**What is expected:** Begin with the line containing "(objectRowsHeld s core o.desc = true" and copy each line exactly through the last line of the entries, inclusive.

::::::::

/-- A layer of a column (R282). DESIGN CHOICE, log entry 2. -/
structure Layer where
  /-- Refresh interval in ms. -/
  interval : Nat := 64
  /-- Clean windows in a row; corrected symbols of this window. -/
  clean    : Nat := 0
  corrected : Nat := 0
  celsius  : Nat := 25
  /-- Clock at which this window ends. -/
  windowEnd : Nat := 750000000
  deriving DecidableEq, Repr

/-- A scratchpad that engine writes go to: a core, the first byte and size of the allocation in the core's array, and its
generation when the record started (R349). -/
structure Target where
  core : Nat
  base : Nat
  size : Nat
  gen  : Nat
  deriving DecidableEq, Repr

/-- A posted Reel chain (R336), with the record it runs (R334). -/
structure Chain where
  team   : Nat
  ctx    : Nat
  gid    : Nat
  /-- Its counted operation. -/
  op     : Nat
  /-- The own scratchpad of the posting team, and its rank. -/
  own    : Target
  rank   : Nat
  /-- PRIO of its grid. -/
  prio   : Nat
  /-- Address of the record to run, and its space (true: `.l`). -/
  head   : Nat
  local' : Bool
  /-- It has started: a record of it has been read (R336). -/
  begun  : Bool := false
  /-- The page or region its channel is parked on (R334). -/
  park   : Option Park := none
  /-- A record has been started; its bytes as read, its layout record or parameter block, its key, its targets. -/
  running : Bool := false
  record : List Byte := []
  aux    : List Byte := []
  key    : BitVec 256 := 0
  targets : List Target := []
  /-- Lines it is still to make absent, and those it has: core and line (R334). -/
  clearing : List (Nat × Nat) := []
  cleared : List (Nat × Nat) := []
  /-- Progress: the kind's units done and bytes of the next one, bytes of its stream or selected rows passed, bytes written. -/
  pos    : Nat := 0
  sub    : Nat := 0
  out    : Nat := 0
  done   : Nat := 0
  /-- What it has written last of a unit with a mark of its own, and the line of its last poisoned piece (R333, R424). -/
  part   : List StoreWrite := []
  badAt  : Option Place := none
  /-- Its status and credit have been given: its NEXT is still to be read (R334). -/
  told   : Bool := false
  /-- Its stream is malformed: what is left of the destination is being poisoned (R346). -/
  broken : Bool := false
  err    : Nat := 0
  foff   : Nat := 0
  /-- Nothing more of the record is to move. -/
  moved  : Bool := false
  /-- Step 1 failed: the credit is that of R335. -/
  early  : Bool := false
  /-- The chain ends with this record: its context's engine work was halted. -/
  stop   : Bool := false
  deriving DecidableEq, Repr

/-- A record that a linking `reel.add` put behind another (R337), with the operation that counts it. -/
structure Link where
  addr : Nat
  local' : Bool
  ctx  : Nat
  team : Nat
  gid  : Nat
  op   : Nat
  deriving DecidableEq, Repr

/-- An entry of a Spindle queue (R356): 16 words, or a poison entry. -/
structure QEntry where
  words  : List Word
  poison : Bool := false
  deriving DecidableEq, Repr

/-- What the Spindle has still to write to a job descriptor (R352, R359). -/
structure Report where
  ctx  : Nat
  /-- The grid whose job it was: it is not complete before (R224). -/
  grid : Nat := 0
  desc : Nat
  err  : Nat
  foff : Word
  done : Nat
  deriving DecidableEq, Repr

/-- A halt of a context's engine work that a job's end brings (R348, R359): what cause 0x0E tells. -/
structure Halt where
  ctx  : Nat
  team : Nat
  desc : Nat
  foff : Word
  deriving DecidableEq, Repr

/-- A Spindle queue and the job bound to it (R351 to R359). -/
structure SpQueue where
  /-- Context the queue is bound to. -/
  ctx     : Option Nat := none
  running : Bool := false
  team    : Nat := 0
  gid     : Nat := 0
  entries : List QEntry := []
  /-- Entries pushed, poison excluded, and ENTRIES; poison still to push. -/
  done    : Nat := 0
  limit   : Nat := 0
  poison  : Nat := 0
  desc    : Nat := 0
  /-- Addresses of the program and of what follows its last instruction. -/
  prog    : Nat := 0
  progEnd : Nat := 0
  /-- Backward branches: address, limit, times taken. -/
  loops   : List (Nat × Nat × Nat) := []
  /-- The job has ended with this ERR and FOFF, its poison entries not all pushed yet. -/
  ending  : Option (Nat × Word) := none
  /-- Halts that ends of its jobs bring, still to happen, and reports still to be written. -/
  halts   : List Halt := []
  reports : List Report := []
  deriving DecidableEq, Repr
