-- ==== Sys2Proof/Machine/Reel.lean ====
section
/-!
DEFINITION. The Reel (R331 to R350): transfer records, their checks, the movement of their data, their completion, chains and
channels, and the halt of a context's engine work (R348, R426).
-/
namespace Sys2Proof.Machine
open Sys2Proof

/-! ### What an engine reaches -/

/-- An engine's access: a place and the state, a page or region to wait for, or an ERR code (R333). -/
inductive Got (α : Type) where
  | ok (s : State) (x : α)
  | wait (s : State) (p : Park)
  | err (s : State) (code : Nat)
  deriving DecidableEq, Repr

def Got.andThen {α β : Type} (g : Got α) (k : State → α → Got β) : Got β :=
  match g with
  | .ok s x => k s x
  | .wait s p => .wait s p
  | .err s n => .err s n

/-- Engine work waits for a page or a region, which is asked for (R246, R247, R454). -/
def Got.asked {α : Type} (s : State) (core ctx : Nat) (p : Park) : Got α := .wait (enterPark s core ctx p).1 (enterPark s core ctx p).2

/-- The place of `n` bytes at a global address for engine work of a context. -/
def engineGlobal (s : State) (core ctx a : Nat) (w : Access) : Got Place :=
  if a ≥ 2 ^ 56 then .err s 5
  else match translate s core ctx a w false with
    | .fault c _ => .err s (causeCode c)
    | .absent v => .asked s core ctx (.pages [v])
    | .region i => .asked s core ctx (.swap [i])
    | .cow l sub =>
      let s := coreSwap s core ctx a l sub
      match translate s core ctx a w false with
      | .ok p l => .ok (touchLeaf s core ctx a w l) p
      | _ => .wait s (.swap [])
    | .ok p l => .ok (touchLeaf s core ctx a w l) p

/-- The offset of `n` bytes in the own scratchpad of a chain's team (R24, R332). -/
def ownOff (c : Chain) (a n : Nat) : Option Nat :=
  let off := if a < 0x140000 then some a
    else if 0x1000000 ≤ a ∧ a / 0x1000000 - 1 = c.rank then some (a % 0x1000000) else none
  match off with
  | some o => if o + n ≤ c.own.size then some o else none
  | none => none

/-- The place of an engine access in a space (true: `.l`). An allocation that has passed on is not read (R349). DEDUCED, log entry 28. -/
def engineAt (s : State) (c : Chain) (l : Bool) (a n : Nat) (w : Access) : Got Place :=
  if l then
    match ownOff c a n with
    | some o =>
      if w = .read ∧ genAt s c.own.core c.own.base ≠ c.own.gen then .err s 0x0B
      else .ok s (.scratch c.own.core (c.own.base + o))
    | none => .err s 0x0B
  else engineGlobal s c.own.core c.ctx a w

/-- Bytes that can be moved at once from an address: up to the end of its 128-byte line. -/
def lineRoom (a : Nat) : Nat := 128 - a % 128

/-- What reading a place gives as an ERR code: 0x07 stops, 0x13 goes on (R333). -/
def readErr (s : State) (n : Nat) (p : Place) : Nat := ((placeCause s n p).map causeCode).getD 0

/-- `n` bytes of a range, each with whether its sector is poisoned; a line whose check fails is marked and ends the read (R333,
R425). The fuel bounds the sectors. -/
def engineTake (c : Chain) (l : Bool) : Nat → State → Nat → Nat → Got (List (Byte × Bool))
  | 0, s, _, _ => .ok s []
  | fuel + 1, s, a, n =>
    if n = 0 then .ok s []
    else
      let m := Nat.min n (32 - a % 32)
      (engineAt s c l a m .read).andThen fun s p =>
        match readErr s m p with
        | 7 => .err (poisonPlace s m p) 7
        | e => (engineTake c l fuel s (a + m) (n - m)).andThen fun s bs =>
          .ok s ((readPlace s m p).map (fun b => (b, e == 0x13)) ++ bs)

/-- Bytes of a range none of which may be poisoned: of a record, its layout record, its parameter block. -/
def engineRead (c : Chain) (l : Bool) (fuel : Nat) (s : State) (a n : Nat) : Got (List Byte) :=
  (engineTake c l fuel s a n).andThen fun s bs => if bs.any fun b => b.2 then .err s 0x13 else .ok s (bs.map fun b => b.1)

/-! ### Fields of a record (R331) -/

/-- Bits [hi:lo] of the record a chain runs. -/
def rf (c : Chain) (hi lo : Nat) : Nat := bits (ofBytes c.record) hi lo
def recKind (c : Chain) : Nat := rf c 47 44
def recSize (c : Chain) : Nat := rf c 31 0
def recSsp (c : Chain) : Bool := rf c 41 41 == 1
def recDsp (c : Chain) : Bool := rf c 40 40 == 1
def recSaddr (c : Chain) : Nat := rf c 191 128
def recDaddr (c : Chain) : Nat := rf c 255 192
def recAux (c : Chain) : Nat := rf c 319 256
def recBo (c : Chain) : Bool := rf c 43 43 == 1
def recObj (c : Chain) : Nat := 16 * rf c 336 320
/-- ROWS of a gather record. -/
def recRows (c : Chain) : Nat := rf c 404 384
/-- ORGX, ORGY, ORGZ. -/
def recOrg (c : Chain) (k : Nat) : Int := toSigned 21 (rf c (404 + 21 * k) (384 + 21 * k))

/-- Fields of a layout record (R341). -/
def lf (c : Chain) (hi lo : Nat) : Nat := bits (ofBytes c.aux) hi lo
def boxW (c : Chain) : Nat := lf c 215 208 + 1
def boxH (c : Chain) : Nat := lf c 223 216 + 1
def boxD (c : Chain) : Nat := lf c 231 224 + 1
def elemSize (c : Chain) : Nat := 2 ^ lf c 3 2
def is2D (c : Chain) : Bool := lf c 1 0 == 2
def tileBytes (c : Chain) : Nat := boxW c * boxH c * boxD c * elemSize c

/-- A non-zero unused field or a reserved code of any kind (R332): ERR 0x02. -/
def recordBad (c : Chain) : Bool :=
  let k := recKind c
  decide (k ≥ 6) || rf c 37 32 != 0 || rf c 62 56 != 0 || rf c 351 337 != 0 || rf c 447 447 != 0 || rf c 39 38 == 3 ||
  (k != 1 && (rf c 383 352 != 0 || rf c 446 405 != 0)) || (k != 1 && k != 2 && rf c 404 384 != 0) ||
  (k != 1 && rf c 39 38 != 0) || (k == 0 && recAux c != 0) || (k == 1 && recSize c != 0) ||
  (k == 2 && recRows c == 0) || (k == 3 && (recAux c / 4096 != 0 || !recDsp c)) ||
  (k == 5 && recAux c / 2 ^ 32 != 0) || c.head % 64 != 0
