/-- R268 to R275: the row instructions. `row.act` opens its row when the bank can take an activate, is done when the row is open, waits, or
raises 0x09 where another row stands; `row.rd` and `row.wr` are accepted, counted, when their row is open, wait while it opens, and find
it lost otherwise (0x08, or 0 with `.chk`), and start to move at once when nothing is in their way; `row.cls` asks for a close of that
row; `row.st` reads the bank. With no lane in `exec` nothing happens; a row that does not exist raises 0x0B. R272, R273, R276 to R278,
R280, R385: how an accepted row operation performs. A consume takes one of four delivery slots when no write of its bank came before it; a
write starts when its source lines are present; neither moves while the bus is retrained. Ten clocks after its start the 2,048 bytes of a
consume stand in the scratchpad, its lines present again, or in the latch of a matrix stream; those of a write stand in the row, each
aligned 4-byte piece from one of its two readings. Log entries 22 and 23 name what is the model's choice here. -/
def Obligations.RowsAndTheirData : Prop :=
  (∀ (f : Fields) (s : State) (c : Ctx),
  let named := rowAtOf s c.core c.g.ctx (f.imm13.toNat % 64) (c.srcA c.low % 2 ^ 32)
  let d := spendRestart s c.g
  let row (i : Instr) (own : RowAt → RowView → Prop) : Prop := Issues s i f c →
    (c.exec = 0 → exec i s = .next (ended c s)) ∧
    (c.exec ≠ 0 → named = none → exec i s = .next (finish c (.trap s { cause := .localBounds }))) ∧
    (c.exec ≠ 0 → ∀ x, named = some x → own x (s.bank c.core x.bank).view)
  row (.rowAct f) (fun x v =>
    (v.held = some x.row → exec (.rowAct f) s = .next (ended c d)) ∧
    (∀ r, v.held = some r → r ≠ x.row → f.opt = false →
      exec (.rowAct f) s = .next (finish c (.trap s { cause := .rowBusy, aux := BitVec.ofNat 64 (x.handle + 256 * x.r) }))) ∧
    (∀ r, v.held = some r → r ≠ x.row → f.opt = true → x.obj.moving = false →
      exec (.rowAct f) s = .next (parkGroup (wantClose d c.core x.bank) c.gid (.activate c.core x.bank x.row))) ∧
    (v.held = none → x.obj.moving = true → exec (.rowAct f) s = .next (parkGroup d c.gid (.moving c.core x.handle))) ∧
    (v.held = none → x.obj.moving = false → canActivate s c.gid c.core x.bank = false →
      exec (.rowAct f) s = .next (parkGroup d c.gid (.activate c.core x.bank x.row))) ∧
    (v.held = none → x.obj.moving = false → canActivate s c.gid c.core x.bank = true → ∃ u, exec (.rowAct f) s = .next (ended c u) ∧
      u.bank c.core x.bank = { (s.bank c.core x.bank) with
        phase := some (.opening x.row (s.clock + 20)), actAt := s.clock, closeWanted := false } ∧
      (∀ b, b ≠ x.bank → u.bank c.core b = s.bank c.core b) ∧ u.mem = s.mem ∧ u.groups = s.groups)) ∧
  (∀ write, let i : Instr := if write then .rowWr f else .rowRd f
    row i (fun x v => ∀ k off, let a := c.srcB c.low
      (a % 128 ≠ 0 → exec i s = .next (finish c (.trap s { cause := .misaligned, addr := BitVec.ofNat 64 a }))) ∧
      (a % 128 = 0 → (∀ k off, localAt s c.g a 2048 ≠ some (.scratch k off, none)) →
        exec i s = .next (finish c (.trap s { cause := .localBounds, addr := BitVec.ofNat 64 a }))) ∧
      (a % 128 = 0 → localAt s c.g a 2048 = some (.scratch k off, none) →
        (v = .opening x.row → exec i s = .next (parkGroup s c.gid (.row c.core x.bank))) ∧
        (v ≠ .opening x.row → v ≠ .ready x.row → exec i s = .next (if f.opt then ended c (writeChk c d 0)
          else finish c (.trap s { cause := .rowLost, aux := BitVec.ofNat 64 (x.handle + 256 * x.r) }))) ∧
        (v = .ready x.row → 63 ≤ counterOf c.g 2 → exec i s = .next (parkGroup s c.gid (.stall (.counter 2 1)))) ∧
        (v = .ready x.row → counterOf c.g 2 < 63 → ∃ (u : State) (op : Nat) (started : Option Nat) (snap : List Byte),
          exec i s = .next (ended c (if f.opt then writeChk c u 1 else u)) ∧ u.mem = (performStoresOf s c.gid).mem ∧
          (u.core c.core).scratch = ((performStoresOf s c.gid).core c.core).scratch ∧
          (u.core c.core).rows = ((performStoresOf s c.gid).core c.core).rows ∧
          tfind (u.core c.core).rowOps op =
            some ({ bank := x.bank, row := x.row, write, gid := c.gid, op, team := c.g.team, off, gen := genAt s c.core off, started, snap } : RowOp) ∧
          (started = none ∨ started = some s.clock) ∧ ((s.core c.core).retrainEnd ≠ none → started = none) ∧
          ((s.core c.core).retrainEnd = none → write = false → writeBefore u c.core x.bank op = false → delivering s c.core < 4 →
            started = some s.clock) ∧
          ((s.core c.core).retrainEnd = none → write = true → linesPresent s c.core off = true →
            started = some s.clock ∧ snap = scratchBytes (performStoresOf s c.gid) c.core off 2048) ∧
          (∀ l, tget 0 (u.core c.core).absent l = tget 0 (s.core c.core).absent l +
            if write = false ∧ off / 128 ≤ l ∧ l < off / 128 + 16 then 1 else 0))))) ∧
  row (.rowCls f) (fun x v => exec (.rowCls f) s = .next (ended c (if v.held = some x.row then wantClose d c.core x.bank else d))) ∧
  row (.rowSt f) (fun x v => ∃ n, exec (.rowSt f) s = .next (ended c (writeScalar c s n)) ∧
    n / 2 ^ 8 % 4 = x.bank / 16 % 4 ∧ n / 2 ^ 10 % 16 = x.bank % 16 ∧ n / 2 ^ 48 = 0 ∧
    (x.obj.moving = true → n % 8 = 5) ∧
    (x.obj.moving = false → (v = .ready x.row → n % 8 = 2) ∧ (v = .opening x.row → n % 8 = 1) ∧ (v = .idle → n % 8 = 0) ∧
      (∀ r, v.held = some r → r ≠ x.row → n % 8 = 4)) ∧
    (v = .ready x.row → n / 2 ^ 16 % 2 ^ 16 = min (s.clock - (s.bank c.core x.bank).actAt) 0xFFFF))) ∧
  (∀ (core id : Nat) (s : State) (o : RowOp), tfind (s.core core).rowOps id = some o →
  let k := s.core core
  let start (o' : RowOp) : Prop :=
    exec (.rowDelivery core id) s = .next (s.modCore core fun k => { k with rowOps := tins k.rowOps id o' })
  (o.started.isSome = true ∨ k.retrainEnd.isSome = true → exec (.rowDelivery core id) s = .next s) ∧
  (o.started = none → k.retrainEnd = none → o.write = true →
    (linesPresent s core o.off = true → start { o with started := some s.clock, snap := scratchBytes s core o.off 2048 }) ∧
    (linesPresent s core o.off = false → exec (.rowDelivery core id) s = .next s)) ∧
  (o.started = none → k.retrainEnd = none → o.write = false →
    (writeBefore s core o.bank id = false → delivering s core < 4 → start { o with started := some s.clock }) ∧
    (writeBefore s core o.bank id = true ∨ 4 ≤ delivering s core → exec (.rowDelivery core id) s = .next s)) ∧
  (∀ t, o.started = some t →
    let late : Prop := t + 10 ≤ s.clock ∧ (o.write = true → oldestOn s core o.bank = some id ∧ k.retrainEnd = none) ∧
      (o.write = false → writeBefore s core o.bank id = false)
    (¬ late → exec (.rowDataLand core id) s = .next s) ∧
    (late → ∃ (u : State), exec (.rowDataLand core id) s = .next u ∧ tfind (u.core core).rowOps id = none ∧ u.mem = s.mem ∧
      (o.latch = none → o.write = false → genAt s core o.off = o.gen →
        scratchBytes u core o.off 2048 = rowBytes s core (rowKey o.bank o.row) 2048 ∧ (u.core core).rows = k.rows ∧
        (∀ a, a < o.off ∨ o.off + 2048 ≤ a → tget 0 (u.core core).scratch a = tget 0 k.scratch a) ∧
        ∀ l, tget 0 (u.core core).absent l = tget 0 k.absent l - if o.off / 128 ≤ l ∧ l < o.off / 128 + 16 then 1 else 0) ∧
      (o.latch = none → o.write = true → genAt s core o.off = o.gen → o.snap.length = 2048 → (u.core core).scratch = k.scratch ∧
        (∀ a, a < rowKey o.bank o.row ∨ rowKey o.bank o.row + 2048 ≤ a → tget 0 (u.core core).rows a = tget 0 k.rows a) ∧
        ∀ j, j < 512 → ∃ bs ∈ [o.snap, scratchBytes s core o.off 2048], ∀ n, n < 4 →
          tget 0 (u.core core).rows (rowKey o.bank o.row + 4 * j + n) = bs.getD (4 * j + n) 0) ∧
      (∀ n, o.latch = some n → (u.core core).rows = k.rows ∧ (u.core core).scratch = k.scratch ∧
        ∀ x q, s.team o.team = some x → x.seq = some q → ∃ y p, u.team o.team = some y ∧ y.seq = some p ∧
          ∀ j, j < 2048 → tget 0 p.latch (2048 * n + j) = tget 0 k.rows (rowKey o.bank o.row + j)))))

/-- R263 to R265, R287: `cobj.map` writes the status of its descriptor, waits for the rows of the object it replaces, and installs or removes
the object; a relocation moves every row of an object, bytes and place, under the same handle. Log entry 27 names what is the model's
choice here. -/
def Obligations.ColumnObjects : Prop := (∀ (f : Fields) (s : State) (c : Ctx), Issues s (.cobjMap f) f c →
    let d : DWord := BitVec.ofNat 64 (c.srcA c.low)
    let h := f.imm13.toNat % 64
    let st := mapStatus (s.core c.core) c.g.ctx d
    let waits : Prop := ∃ o, objectOf s c.core c.g.ctx h = some o ∧ objectRowsHeld s c.core o.desc = true
    (c.exec = 0 → exec (.cobjMap f) s = .next (ended c s)) ∧
    (c.exec ≠ 0 → st ≠ 0 → exec (.cobjMap f) s = .next (ended c (writeScalar c s st))) ∧
    (c.exec ≠ 0 → st = 0 → waits → ∃ u, exec (.cobjMap f) s = .next (parkGroup u c.gid (.stall (.rows c.core h))) ∧ u.mem = s.mem ∧
      ∀ k, (u.core k).objects = (s.core k).objects ∧ (u.core k).rows = (s.core k).rows) ∧
    (c.exec ≠ 0 → st = 0 → ¬ waits → ∃ (u : State), exec (.cobjMap f) s = .next (ended c (writeScalar c u 0)) ∧
      objectOf u c.core c.g.ctx h = (if d = 0 then none else some { desc := d }) ∧ u.mem = s.mem ∧ u.groups = s.groups ∧
      (∀ key, key ≠ 64 * c.g.ctx + h → tfind (u.core c.core).objects key = tfind (s.core c.core).objects key))) ∧
  (∀ (core ctx h : Nat) (desc : DWord) (s : State) (o : ColObject), objectOf s core ctx h = some o →
    relocationFits s core ctx h o.desc desc = true →
    (objectRowsHeld s core o.desc = true ∨ objectRowsHeld s core desc = true → ∃ (u : State) (p : ColObject),
      exec (.columnRelocate core ctx h desc) s = .next u ∧ objectOf u core ctx h = some p ∧ p.moving = true ∧ p.desc = o.desc ∧
      (u.core core).rows = (s.core core).rows) ∧
    (objectRowsHeld s core o.desc = false → objectRowsHeld s core desc = false → descBad o.desc = false →
      (∀ b ∈ objUnits o.desc, ((s.core core).bank b).owner = some ctx) → ∃ (u : State),
      exec (.columnRelocate core ctx h desc) s = .next u ∧ objectOf u core ctx h = some { desc := desc } ∧ u.mem = s.mem ∧
      ∀ r, r < objRows o.desc → ∀ b p b' p', objRow o.desc r = (b, p) → objRow desc r = (b', p') →
        rowBytes u core (rowKey b' p') 2048 = rowBytes s core (rowKey b p) 2048))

::::::::

**Completed exercise:**
    (objectRowsHeld s core o.desc = true ∨ objectRowsHeld s core desc = true → ∃ (u : State) (p : ColObject),
      exec (.columnRelocate core ctx h desc) s = .next u ∧ objectOf u core ctx h = some p ∧ p.moving = true ∧ p.desc = o.desc ∧
      (u.core core).rows = (s.core core).rows) ∧
    (objectRowsHeld s core o.desc = false → objectRowsHeld s core desc = false → descBad o.desc = false →
      (∀ b ∈ objUnits o.desc, ((s.core core).bank b).owner = some ctx) → ∃ (u : State),
      exec (.columnRelocate core ctx h desc) s = .next u ∧ objectOf u core ctx h = some { desc := desc } ∧ u.mem = s.mem ∧
      ∀ r, r < objRows o.desc → ∀ b p b' p', objRow o.desc r = (b, p) → objRow desc r = (b', p') →
        rowBytes u core (rowKey b' p') 2048 = rowBytes s core (rowKey b p) 2048))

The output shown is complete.